BookmarkSubscribeRSS Feed
🔒 This topic is solved and locked. Need further help from the community? Please sign in and ask a new question.
newsasuser
Calcite | Level 5

I'm trying to select observations by using a range of values that contain decimals. It's important to use the exact numbers and not round.

This is what I tried:

 

data want; set have;

if variable in (800.0:801.9,803.0:804.9,850.0:854.1,950.1:950.3,995.55,959.01)  then output;run;

 

When I did proc print for an observation that had a value of 850.5 for my variable, it didn't show up.

I also tried using "-" instead of ":" and same thing. Short of writing out every single value, is there any way to make sure SAS will include every value in between each of those ranges?

 

Thanks,

Laura

1 ACCEPTED SOLUTION

Accepted Solutions
Tom
Super User Tom
Super User

The START:END shortcut syntax is only for integers.

Either type them out, or use a loop to generate a macro variable with the list.

Using a data step DO loop would be easier since you can list all of the groups in one DO statement.

data _null_;
  length list $5000 ;
  do x=800.0 to 801.9 by 0.1
      ,803.0 to 804.9 by 0.1
      ,850.0 to 854.1 by 0.1
      ,950.1 to 950.3 by 0.1
      ,995.55
      ,959.01
  ;
    list=catx(' ',list,put(x,6.2));
  end;
  call symputx('list',list);
run;

Then you can use the macro variable in your later code.

data want;
  set have;
  if variable in (&list);
run;

Note there is no need to use commas to separate the list of values given the IN() operator.
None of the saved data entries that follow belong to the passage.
-- ==== Sys2Proof/Machine/Accessors.lean ====
section
/-! DEFINITION. The accessors (spec/44_accessors.md). Each answers one configuration value and never
faults, whatever `st.fault` and `st.init_done` hold (R200, R227 check 2). -/

namespace Sys2Proof.Machine

/-- GET_BUS, R201. -/
def execGetBus (s : State) : Host.Outcome State Fault Refusal := .next (respond s.cfg.busId s)

/-- GET_CS, R202. -/
def execGetCs (s : State) : Host.Outcome State Fault Refusal := .next (respond (pinWord s.cfg.pinCs) s)

/-- GET_DC, R203. -/
def execGetDc (s : State) : Host.Outcome State Fault Refusal := .next (respond (pinWord s.cfg.pinDc) s)

/-- GET_SCK, R204. -/
def execGetSck (s : State) : Host.Outcome State Fault Refusal := .next (respond (pinWord s.cfg.pinSck) s)

/-- GET_MOSI, R205. -/
def execGetMosi (s : State) : Host.Outcome State Fault Refusal := .next (respond (pinWord s.cfg.pinMosi) s)

/-- GET_MISO, R206. -/
def execGetMiso (s : State) : Host.Outcome State Fault Refusal := .next (respond (pinWord s.cfg.pinMiso) s)

/-- GET_BL, R207. -/
def execGetBl (s : State) : Host.Outcome State Fault Refusal := .next (respond (pinWord s.cfg.pinBl) s)

/-- GET_VSYNC, R208. -/
def execGetVsync (s : State) : Host.Outcome State Fault Refusal := .next (respond (pinWord s.cfg.pinVsync) s)

end Sys2Proof.Machine
end

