-- ==== Sys2Proof/Machine/Core.lean ====
section
/-! DEFINITION. The machine as the host's interface takes it. -/

def Sys2Proof.core : Host.Core :=
  { State := Sys2Proof.Machine.State
    Fault := Sys2Proof.Machine.Fault
    Refusal := Sys2Proof.Machine.Refusal
    step := Sys2Proof.Machine.step
    reset := Sys2Proof.Machine.State.reset }
end

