/-- The bus accepts the next `k` bytes in time, and then not the one after them. -/
def StallsAtByte (k : Nat) (s : State) : Prop :=
  (∀ j < k, (s.bus.skip j).answer.inTime s.cfg.timeoutMs = true) ∧
  (s.bus.skip k).answer.inTime s.cfg.timeoutMs = false

/-- R58: with no time limit, a byte the bus never accepts leaves the block stuck in FRAME, busy, with the
bytes before it sent and no response; and it stays so. -/
def Obligations.StalledCommandHangs : Prop :=
  ∀ (s : State) (op : Byte) (data : Option (List Byte)) (k : Nat), Operational s → s.busy = true →
    s.ramwrDue = false → s.cfg.timeoutMs = none → k < frameLength data → StallsAtByte k s →
    ∃ d t, exec (.command op data) s = .next t ∧ step t = .next t ∧
      t = { s with
        phase := .frame, opR := op, dataR := d, csLine := .at .lo,
        idx := if k = 0 then s.idx else BitVec.ofNat 32 (k - 1),
        dcLine := if k = 0 then .at .lo else .at .hi,
        bus := s.bus.skip k, trace := s.trace ++ frameEventsBefore k op data }

/-- R58: a byte of its frame that the bus never accepts hangs an UPDATE in the same way. -/
def Obligations.StalledUpdateHangs : Prop :=
  ∀ (s : State) (b : Bool) (k : Nat), ConfigInv s → Operational s → s.busy = true → s.foreign = [] →
    s.cfg.timeoutMs = none → k < 1 + 2 * (s.cfg.width.toNat * s.cfg.height.toNat) → StallsAtByte k s →
    ∃ n t, exec (.update b) s = .next t ∧ step t = .next t ∧
      t = { s with
        phase := .frame, opR := s.cfg.opc.ramwr, csLine := .at .lo, ramwrDue := false,
        idx := if k = 0 then s.idx else BitVec.ofNat 32 (k - 1),
        dcLine := if k = 0 then .at .lo else .at .hi,
        bus := s.bus.skip k, draws := n,
        trace := s.trace ++ frameEventsBefore k s.cfg.opc.ramwr
          (some ((List.range (2 * (s.cfg.width.toNat * s.cfg.height.toNat))).map
            (fun j => s.mem.read (s.cfg.fbBase.toNat + j)))) }

/-- R58: a byte of the sequence that the bus never accepts hangs an INIT, with the part of the sequence
before that byte sent, no response, and `init_done` as it was. -/
def Obligations.StalledInitHangs : Prop :=
  ∀ (s : State) (k : Nat), s.fault = 0 → s.busy = true → s.ramwrDue = false → s.cfg.timeoutMs = none →
    k < sequenceLength s.cfg → StallsAtByte k s →
    ∃ v es b d pc o x n t, exec (.init true) s = .next t ∧ step t = .next t ∧
      t = { s with
        phase := .frame, csLine := .at .lo, dcLine := .at d,
        pwmOn := if s.cfg.pinBl.toInt = -1 then s.pwmOn else true,
        pwmLevel := if s.cfg.pinBl.toInt = -1 then s.pwmLevel else .unspec,
        trace := s.trace ++ setupEvents s.cfg v ++ es,
        bus := s.bus.skip k, seqPc := pc, opR := o, idx := x, draws := n } ∧
      es ++ [.tx b] <+: sequenceEvents s.cfg ∧ es.countP Event.isTx = k

/-- R226: with a time limit, a byte not accepted within it ends a COMMAND: the bytes already sent stay sent,
CS is released, and E_TRANSPORT is raised. -/
def Obligations.LateByteRaisesTransportFault : Prop :=
  ∀ (s : State) (op : Byte) (data : Option (List Byte)) (k : Nat), Operational s →
    s.cfg.timeoutMs.isSome = true → k < frameLength data → StallsAtByte k s →
    ∃ o d x n, exec (.command op data) s = .next { s with
      busy := false, phase := .idle, fault := 6, csLine := .at .hi,
      dcLine := if k = 0 then .at .lo else .at .hi,
      trace := s.trace ++ frameEventsBefore k op data ++ [.cs .hi, .resp 6],
      bus := s.bus.skip (k + 1), opR := o, dataR := d, idx := x, draws := n }
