-- ==== Sys2Proof/Laws/State.lean ====
section
/-! SUPPORT. One lemma per field per state update: what each shared operation leaves in each field of
the state, true by unfolding. -/

namespace Sys2Proof.Machine

/-! ## emit -/

@[simp] theorem emit_cfg (e : Event) (s : State) : (emit e s).cfg = s.cfg := rfl
@[simp] theorem emit_initDone (e : Event) (s : State) : (emit e s).initDone = s.initDone := rfl
@[simp] theorem emit_busy (e : Event) (s : State) : (emit e s).busy = s.busy := rfl
@[simp] theorem emit_fault (e : Event) (s : State) : (emit e s).fault = s.fault := rfl
@[simp] theorem emit_phase (e : Event) (s : State) : (emit e s).phase = s.phase := rfl
@[simp] theorem emit_seqPc (e : Event) (s : State) : (emit e s).seqPc = s.seqPc := rfl
@[simp] theorem emit_opR (e : Event) (s : State) : (emit e s).opR = s.opR := rfl
@[simp] theorem emit_dataR (e : Event) (s : State) : (emit e s).dataR = s.dataR := rfl
@[simp] theorem emit_idx (e : Event) (s : State) : (emit e s).idx = s.idx := rfl
@[simp] theorem emit_csLine (e : Event) (s : State) : (emit e s).csLine = s.csLine := rfl
@[simp] theorem emit_dcLine (e : Event) (s : State) : (emit e s).dcLine = s.dcLine := rfl
@[simp] theorem emit_pwmOn (e : Event) (s : State) : (emit e s).pwmOn = s.pwmOn := rfl
@[simp] theorem emit_pwmLevel (e : Event) (s : State) : (emit e s).pwmLevel = s.pwmLevel := rfl
@[simp] theorem emit_trace (e : Event) (s : State) : (emit e s).trace = s.trace ++ [e] := rfl
@[simp] theorem emit_mem (e : Event) (s : State) : (emit e s).mem = s.mem := rfl
@[simp] theorem emit_foreign (e : Event) (s : State) : (emit e s).foreign = s.foreign := rfl
@[simp] theorem emit_host (e : Event) (s : State) : (emit e s).host = s.host := rfl
@[simp] theorem emit_bus (e : Event) (s : State) : (emit e s).bus = s.bus := rfl
@[simp] theorem emit_draws (e : Event) (s : State) : (emit e s).draws = s.draws := rfl
@[simp] theorem emit_ramwrDue (e : Event) (s : State) : (emit e s).ramwrDue = s.ramwrDue := rfl

/-! ## driveCs -/

@[simp] theorem driveCs_cfg (l : Level) (s : State) : (driveCs l s).cfg = s.cfg := rfl
@[simp] theorem driveCs_initDone (l : Level) (s : State) : (driveCs l s).initDone = s.initDone := rfl
@[simp] theorem driveCs_busy (l : Level) (s : State) : (driveCs l s).busy = s.busy := rfl
@[simp] theorem driveCs_fault (l : Level) (s : State) : (driveCs l s).fault = s.fault := rfl
@[simp] theorem driveCs_phase (l : Level) (s : State) : (driveCs l s).phase = s.phase := rfl
@[simp] theorem driveCs_seqPc (l : Level) (s : State) : (driveCs l s).seqPc = s.seqPc := rfl
@[simp] theorem driveCs_opR (l : Level) (s : State) : (driveCs l s).opR = s.opR := rfl
@[simp] theorem driveCs_dataR (l : Level) (s : State) : (driveCs l s).dataR = s.dataR := rfl
@[simp] theorem driveCs_idx (l : Level) (s : State) : (driveCs l s).idx = s.idx := rfl
@[simp] theorem driveCs_csLine (l : Level) (s : State) : (driveCs l s).csLine = .at l := rfl
@[simp] theorem driveCs_dcLine (l : Level) (s : State) : (driveCs l s).dcLine = s.dcLine := rfl
@[simp] theorem driveCs_pwmOn (l : Level) (s : State) : (driveCs l s).pwmOn = s.pwmOn := rfl
@[simp] theorem driveCs_pwmLevel (l : Level) (s : State) : (driveCs l s).pwmLevel = s.pwmLevel := rfl
@[simp] theorem driveCs_trace (l : Level) (s : State) : (driveCs l s).trace = s.trace ++ [.cs l] := rfl
@[simp] theorem driveCs_mem (l : Level) (s : State) : (driveCs l s).mem = s.mem := rfl
@[simp] theorem driveCs_foreign (l : Level) (s : State) : (driveCs l s).foreign = s.foreign := rfl
@[simp] theorem driveCs_host (l : Level) (s : State) : (driveCs l s).host = s.host := rfl
@[simp] theorem driveCs_bus (l : Level) (s : State) : (driveCs l s).bus = s.bus := rfl
@[simp] theorem driveCs_draws (l : Level) (s : State) : (driveCs l s).draws = s.draws := rfl
@[simp] theorem driveCs_ramwrDue (l : Level) (s : State) : (driveCs l s).ramwrDue = s.ramwrDue := rfl

/-! ## driveDc -/

@[simp] theorem driveDc_cfg (l : Level) (s : State) : (driveDc l s).cfg = s.cfg := rfl
@[simp] theorem driveDc_initDone (l : Level) (s : State) : (driveDc l s).initDone = s.initDone := rfl
@[simp] theorem driveDc_busy (l : Level) (s : State) : (driveDc l s).busy = s.busy := rfl
@[simp] theorem driveDc_fault (l : Level) (s : State) : (driveDc l s).fault = s.fault := rfl
@[simp] theorem driveDc_phase (l : Level) (s : State) : (driveDc l s).phase = s.phase := rfl
@[simp] theorem driveDc_seqPc (l : Level) (s : State) : (driveDc l s).seqPc = s.seqPc := rfl
@[simp] theorem driveDc_opR (l : Level) (s : State) : (driveDc l s).opR = s.opR := rfl
@[simp] theorem driveDc_dataR (l : Level) (s : State) : (driveDc l s).dataR = s.dataR := rfl
@[simp] theorem driveDc_idx (l : Level) (s : State) : (driveDc l s).idx = s.idx := rfl
@[simp] theorem driveDc_csLine (l : Level) (s : State) : (driveDc l s).csLine = s.csLine := rfl
@[simp] theorem driveDc_dcLine (l : Level) (s : State) : (driveDc l s).dcLine = .at l := rfl
@[simp] theorem driveDc_pwmOn (l : Level) (s : State) : (driveDc l s).pwmOn = s.pwmOn := rfl
@[simp] theorem driveDc_pwmLevel (l : Level) (s : State) : (driveDc l s).pwmLevel = s.pwmLevel := rfl
@[simp] theorem driveDc_trace (l : Level) (s : State) : (driveDc l s).trace = s.trace ++ [.dc l] := rfl
@[simp] theorem driveDc_mem (l : Level) (s : State) : (driveDc l s).mem = s.mem := rfl
@[simp] theorem driveDc_foreign (l : Level) (s : State) : (driveDc l s).foreign = s.foreign := rfl
@[simp] theorem driveDc_host (l : Level) (s : State) : (driveDc l s).host = s.host := rfl
@[simp] theorem driveDc_bus (l : Level) (s : State) : (driveDc l s).bus = s.bus := rfl
@[simp] theorem driveDc_draws (l : Level) (s : State) : (driveDc l s).draws = s.draws := rfl
@[simp] theorem driveDc_ramwrDue (l : Level) (s : State) : (driveDc l s).ramwrDue = s.ramwrDue := rfl

/-! ## respond -/

@[simp] theorem respond_cfg (w : Word) (s : State) : (respond w s).cfg = s.cfg := rfl
@[simp] theorem respond_initDone (w : Word) (s : State) : (respond w s).initDone = s.initDone := rfl
@[simp] theorem respond_busy (w : Word) (s : State) : (respond w s).busy = false := rfl
@[simp] theorem respond_fault (w : Word) (s : State) : (respond w s).fault = s.fault := rfl
@[simp] theorem respond_phase (w : Word) (s : State) : (respond w s).phase = .idle := rfl
@[simp] theorem respond_seqPc (w : Word) (s : State) : (respond w s).seqPc = s.seqPc := rfl
@[simp] theorem respond_opR (w : Word) (s : State) : (respond w s).opR = s.opR := rfl
@[simp] theorem respond_dataR (w : Word) (s : State) : (respond w s).dataR = s.dataR := rfl
@[simp] theorem respond_idx (w : Word) (s : State) : (respond w s).idx = s.idx := rfl
@[simp] theorem respond_csLine (w : Word) (s : State) : (respond w s).csLine = s.csLine := rfl
@[simp] theorem respond_dcLine (w : Word) (s : State) : (respond w s).dcLine = s.dcLine := rfl
@[simp] theorem respond_pwmOn (w : Word) (s : State) : (respond w s).pwmOn = s.pwmOn := rfl
@[simp] theorem respond_pwmLevel (w : Word) (s : State) : (respond w s).pwmLevel = s.pwmLevel := rfl
@[simp] theorem respond_trace (w : Word) (s : State) : (respond w s).trace = s.trace ++ [.resp w] := rfl
@[simp] theorem respond_mem (w : Word) (s : State) : (respond w s).mem = s.mem := rfl
@[simp] theorem respond_foreign (w : Word) (s : State) : (respond w s).foreign = s.foreign := rfl
@[simp] theorem respond_host (w : Word) (s : State) : (respond w s).host = s.host := rfl
@[simp] theorem respond_bus (w : Word) (s : State) : (respond w s).bus = s.bus := rfl
@[simp] theorem respond_draws (w : Word) (s : State) : (respond w s).draws = s.draws := rfl
@[simp] theorem respond_ramwrDue (w : Word) (s : State) : (respond w s).ramwrDue = s.ramwrDue := rfl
Space delimiters are much easier to use with SAS code since you can pass them as macro parameter values without having to use macro quoting.

View solution in original post

10 REPLIES 10
mkeintz
PROC Star

Of course you didn't get an 850.5.  There is no literal 850.5 in your value list.

--------------------------
The hash OUTPUT method will overwrite a SAS data set, but not append. That can be costly. Consider voting for Add a HASH object method which would append a hash object to an existing SAS data set

Would enabling PROC SORT to simultaneously output multiple datasets be useful? Then vote for
Allow PROC SORT to output multiple datasets

--------------------------
OliviaWright
SAS Employee

Hi, @newsasuser!

 

The IN operator is meant to be used in character comparisons, as you specify lists of discrete values. This is why you cannot specify numeric ranges. The easiest way to accomplish your goal is to use the >, <, <=, >= operators. 

 

For example, 

data want;
set have;
if variable >= 800.0 and variable <= 800.9 then output; run;

and so on. Let me know if that helps!

 

 

Tom
Super User Tom
Super User

The START:END shortcut syntax is only for integers.

Either type them out, or use a loop to generate a macro variable with the list.

Using a data step DO loop would be easier since you can list all of the groups in one DO statement.

data _null_;
  length list $5000 ;
  do x=800.0 to 801.9 by 0.1
      ,803.0 to 804.9 by 0.1
      ,850.0 to 854.1 by 0.1
      ,950.1 to 950.3 by 0.1
      ,995.55
      ,959.01
  ;
    list=catx(' ',list,put(x,6.2));
  end;
  call symputx('list',list);
run;

Then you can use the macro variable in your later code.

data want;
  set have;
  if variable in (&list);
run;

Note there is no need to use commas to separate the list of values given the IN() operator. Space delimiters are much easier to use with SAS code since you can pass them as macro parameter values without having to use macro quoting.

newsasuser
Calcite | Level 5
This worked perfectly, thanks!
newsasuser
Calcite | Level 5

After thinking it worked initially, I've realized that it isn't capturing all the ranges. It's only capturing 850-853.19.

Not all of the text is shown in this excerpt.